Les personnes voyantes sous-estiment-elles leurs autres sens ?
Oh oui ! On se fie beaucoup trop à la vue. D’ailleurs, les autres sens prennent immédiatement le relais lorsqu’on la perd.

Comment l’as-tu expérimenté ?
Ma vue était bonne jusqu’à l’âge de 16 ans. Puis je l’ai perdue, pratiquement du jour au lendemain, en raison d’une maladie rare. Mais l’ouïe a aussitôt pris le relais. Aujourd’hui, j’entends mieux qu’auparavant. Mon sens du toucher s’est également intensifié, ce que je trouvais d’ailleurs plutôt dés-agréable au début.

Que se passe-t-il lorsque tu tiens des objets dans les mains et que tu les tâtes ?
Des images se forment immédiatement dans ma tête. Par exemple, si je touche la fleur d’un arbre, je vois tout de suite l’arbre tout entier.

Quel est ton lien avec Procap ?
J’anime depuis un an des cours de sensibilisation proposés par Procap. Notre équipe se rend dans les écoles, les entreprises et les organisations. Elle est toujours composée de trois personnes : l’une avec un handicap auditif, une autre vivant avec un handicap visuel et une troisième en fauteuil roulant. Parfois, il y a également une personne avec un trouble du spectre de l’autisme.

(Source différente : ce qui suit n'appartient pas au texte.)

-- ==== Sys2Proof/Machine/State.lean ====
section
/-! DEFINITION. The state of the Varvo of one wafer, unit by unit, as plain data; the faults and refusals of a step;
the state after reset. Each field's docstring gives: width; file and rule of the specification; reset value. -/

namespace Sys2Proof.Machine

open Sys2Proof

/-- Why a command has no next state: no command of the Varvo is without one. What the specification calls unpredictable is an
outcome that R9 confines, and the Varvo goes on (assumption 12). -/
inductive Fault
  deriving DecidableEq, Repr

/-- Why a command is refused. -/
inductive Refusal where
  /-- The command has no meaning in the model yet. Raised by the dispatch alone. Safe. -/
  | notModelled (mnemonic : String)
  deriving DecidableEq, Repr

/-- A rational number in lowest terms: the kiln's energies and durations (R190-R194). -/
structure Q where
  num : Int
  den : Nat
  deriving DecidableEq, Repr

/-! ### The CSN and its cores -/

/-- Where a core's kennel request stands before its KEN_REQ leaves the CSN (R284, R286), or that it has left. -/
inductive ReqPhase where
  | stores
  | cinv (left : List Nat)
  | inv (since : Nat)
  | sent
  deriving DecidableEq, Repr

/-- One outstanding kennel request of a core (R79). `silent`: its end is consumed without delivery (R101, R103);
`back`: if that end is a grant, the CSN returns it (R103); `own`: the CSN's own WITHDRAW or return; `wd`: the core has
withdrawn it; `gone`: the end that an ABORT gave it has come before that ABORT, and was consumed (R103). -/
structure Req where
  tag : Tag
  op : KOp
  args : KArgs
  phase : ReqPhase
  silent : Bool
  back : Bool
  own : Bool
  wd : Bool
  gone : Bool
  deriving DecidableEq, Repr

/-- An operation held at a stalled sync port (R79, R117-R119). -/
inductive PortOp where
  | ken (op : KOp) (q : KArgs)
  | arrive (b : BarName)
  | wait (b : BarName) (g : Byte) (w : Bool)
  | sync (b : BarName)
  deriving DecidableEq, Repr

/-- A pending SYNC_FENCE (R282). -/
structure Fence where
  scope : BitVec 2
  w : Bool
  i : Bool
  inv : Bool
  deriving DecidableEq, Repr

/-- The sync-port state of one core. -/
structure Core where
  /-- 8 bits; 00_scope R15; reset 0 at module power cycle. -/
  epoch : Epoch
  /-- time of the last epoch advance; 14_faults R388; reset none. -/
  epochAt : Option Nat
  /-- core in reset, and since when; 03_kennel R101; reset: held until the boot load releases it (R431). -/
  rst : Option Nat
  /-- 1 bit: core_rst_n released; 15_bringup R431, 17 R458; reset 0. -/
  go : Bool
  /-- 32 bits, the whistle cause register; 03_kennel R92; reset 0x0000_0F80. -/
  wcr : Reg
  /-- up to 4 outstanding requests; 03_kennel R79; reset none. -/
  reqs : List Req
  /-- the operation held at the stalled port; 03_kennel R79, 04 R117-R119; reset none. -/
  stall : Option PortOp
  /-- 1 bit: armed for the next edge; 06_tick R171; reset 0. -/
  armed : Bool
  /-- the pending BAR_WAIT: entry and generation; 04_barriers R119; reset none. -/
  bwait : Option (Nat × Byte)
  /-- the pending SYNC_FENCE; 10_memory R282; reset none. -/
  fence : Option Fence
  /-- 8 bits each: incomplete-store counts; 10_memory R274, 17 R448; reset 0. -/
  stOwn : Byte
  stWaf : Byte
  stSpn : Byte
  /-- 1 bit: a link was declared lost while stores to other wafers were outstanding; 10_memory R283; reset 0. -/
  spnCut : Bool
  deriving DecidableEq, Repr

/-- One CSN barrier entry (R113). -/
structure BarEntry where
  /-- 2 bits; 04_barriers R113; reset 0 free. -/
  mode : BitVec 2
  /-- 16 bits; 04_barriers R113; reset 0. -/
  bar : BarIx
  /-- 8 bits; 04_barriers R113; reset 0. -/
  gen : Byte
  /-- 8 bits; 04_barriers R113; reset 0. -/
  exp : Byte
  /-- 8 bits; 04_barriers R113; reset 0. -/
  arr : Byte
  /-- 8 bits; 04_barriers R113; reset 0. -/
  early : Byte
  /-- 8 bits, a status; 04_barriers R113; reset OK (code 0). -/
  rstat : Status
  /-- 8 bits; 04_barriers R113; reset 0. -/
  rgen : Byte
  /-- 1 bit; 04_barriers R113; reset 0. -/
  psn : Bool
  /-- 48 bits; 04_barriers R113; reset 0. -/
  waitm : BitVec 48
  /-- 64 bits: the result placed at the ports for RGEN; 05_mash R141; reset 0. -/
  res : BitVec 64
  /-- the cluster whose role a proxy leg plays; 08_commit R226; reset none. -/
  proxy : Option Nat
  deriving DecidableEq, Repr

/-- A cluster-memory read with the broadcast attribute (R64): line, time it entered, the cores it serves, and whether it
is an open merge or stands for itself (unmerged, or closed by a write). -/
structure Merge where
  line : Nat
  since : Nat
  cores : List Nat
  opn : Bool
  deriving DecidableEq, Repr

/-- A payload read in progress for a leg's ARRIVE (R140): the window's address, the pieces still to come as offset and
length, what has come of the payload region (bytes outside the pieces 0), and whether a piece was poisoned. -/
structure PayRead where
  ent : Nat
  gen : Byte
  win : Nat
  left : List (Nat × Nat)
  body : List Byte
  pois : Bool
  verd : CsnVerdict
  deriving DecidableEq, Repr

/-- A command of the CSN status path (R449). -/
inductive StatusCmd where
  | rdDrp
  | loadOpen
  | loadCheck (bytes : List Byte)
  | loadSend (target : Nat) (tep : Epoch) (bytes : List Byte)
  | legBind (bar : BarIx) (exp gen : Byte) (proxy : Option Nat)
  | legFree (bar : BarIx) (proxy : Option Nat)
  | epochLoad (tab : List (Nat × Epoch)) (part : Option Epoch)
  deriving DecidableEq, Repr

/-- One Cluster Sync Node. -/
structure Csn where
  /-- 8 bits; 00_scope R15; reset 0. -/
  epoch : Epoch
  /-- time of the last epoch advance; 14_faults R388; reset none. -/
  epochAt : Option Nat
  /-- a deferred epoch advance is waiting; 14_faults R388; reset 0. -/
  epochDue : Bool
  /-- 8 bits: epoch of the cluster's partition; 02_sync_mesh R50; reset 0. -/
  pepoch : Epoch
  /-- 86 × 8 bits: epochs of the hubs (0-83) and root sites (84, 85); 02_sync_mesh R50; reset 0. -/
  eptab : Tbl Epoch
  /-- CSN in reset, and since when; 14_faults R391; reset none. -/
  rst : Option Nat
  /-- 256 entries of 128 bits; 04_barriers R113; reset all free. -/
  ents : Tbl BarEntry
  /-- 32 bits: tick number adopted at the last edge; 06_tick R170; reset 0. -/
  tick : BitVec 32
  /-- 32 bits: TICK of the note for the coming edge; 06_tick R170; reset none. -/
  note : Option (BitVec 32)
  /-- time at which the edge was delivered; 06_tick R171; reset 0. -/
  edgeAt : Nat
  /-- the delivered edge waits for the heel release; 06_tick R172; reset 0. -/
  edgeWait : Bool
  /-- 3 bits: current phase of the cluster's partition; 06_tick R171; reset 0. -/
  phase : BitVec 3
  /-- 64 bits: the commit word of the last edge; 08_commit R219; reset none: CEP is CKPT, RPL 0, own ID, SD 0. -/
  cmtw : Option (BitVec 64)
  /-- 32 bits each (F32): largest residuals; 08_commit R211; reset 0. -/
  zrow : BitVec 32
  zcol : BitVec 32
  /-- 20 bits; 08_commit R211; reset 0. -/
  ntile : BitVec 20
  /-- 8 bits; 08_commit R211; reset 0. -/
  nbad : Byte
  /-- 1 bit; 08_commit R211; reset 0. -/
  nanr : Bool
  /-- 1 bit; 08_commit R211; reset 0. -/
  lost : Bool
  /-- up to 8 open merges; 02_sync_mesh R64; reset none. -/
  merges : List Merge
  /-- payload reads in progress; 05_mash R140; reset none. -/
  reads : List PayRead
  /-- 16 bits, saturating; 17_block_boundary R449; reset 0. -/
  droop : BitVec 16
  /-- stale-reply counter; 02_sync_mesh R49; reset 0. -/
  stale : Nat
  /-- messages discarded at the ejection port; 02_sync_mesh R67; reset 0. -/
  eject : Nat
  /-- a load is open, and NRCV; 15_bringup R427; reset closed, 0. -/
  loadOpen : Bool
  nrcv : Nat
  /-- the first manifest received; 15_bringup R427; reset none. -/
  manifest : Option Manifest
  /-- 22 bits: ENTRY of the last boot load; 15_bringup R431; reset 0. -/
  entry : BitVec 22
  /-- 1 bit: own spine input failed, EDGE messages in use; 02_sync_mesh R63; reset 0. -/
  spineFail : Bool
  /-- cores whose invalidation the coming phase waits for; 10_memory R280; reset none. -/
  phaseInv : List Nat
  /-- what that invalidation holds back, oldest first: the edge (none) or a release; 10_memory R280; reset none. -/
  phaseTodo : List (Option Release)
  /-- 1 bit: muzzled; 14_faults R399; reset 0. -/
  muz : Bool
  /-- status-path commands that wait for the end of the CSN's reset, oldest first; 02_sync_mesh R67; reset none. -/
  held : List StatusCmd
  deriving DecidableEq, Repr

Qu’apprennent les participant·e·s lors de ton intervention ?
Je leur explique ce qu’est le handicap visuel et leur montre le braille. Dans le cadre de jeux de rôle, les participant·e·s expérimentent ce que c’est que d’être aveugle. Je leur donne des lunettes noires et leur confie une tâche. Les collaboratrices et collaborateurs d’une administration cantonale avaient, par exemple, pour mission de faire une demande de passeport. Cette expérience leur a permis de se rendre compte à quel point il est difficile d’être à leur guichet en tant que personne aveugle. En plus, il s’est avéré que ce guichet était beaucoup trop haut pour les personnes en fauteuil roulant. Lors d’un autre cours, nous nous trouvions à un arrêt de bus avec des employé·e·s d’une entreprise de transport, qui devaient s’acheter un billet : une opération impossible pour une personne malvoyante sur les nouveaux automates de l’entreprise.

Rencontres-tu également des difficultés dans les transports publics au quotidien ?
Oui, constamment. L’aide à l’embarquement et au débarquement des CFF (le Contact Center Handicap) ne fonctionne plus de manière fiable et je me retrouve de plus en plus souvent dans des situations difficiles. On m’a aussi déjà dit que nous, les aveugles, étions exigeant·e·s et que je devais être accompagnée lors de mes voyages en train. Tant pis pour l’autodétermination ! (rires)

Quel est ton super-pouvoir ?
Je cerne très bien les gens et je me trompe rarement. C’est un sens particulier que j’ai.

Comment perçois-tu Procap ?
Comme une organisation très engagée ! Les conseils en matière d’assurances sociales et de droit valent de l’or, tout comme le département de sensibilisation pour lequel je travaille.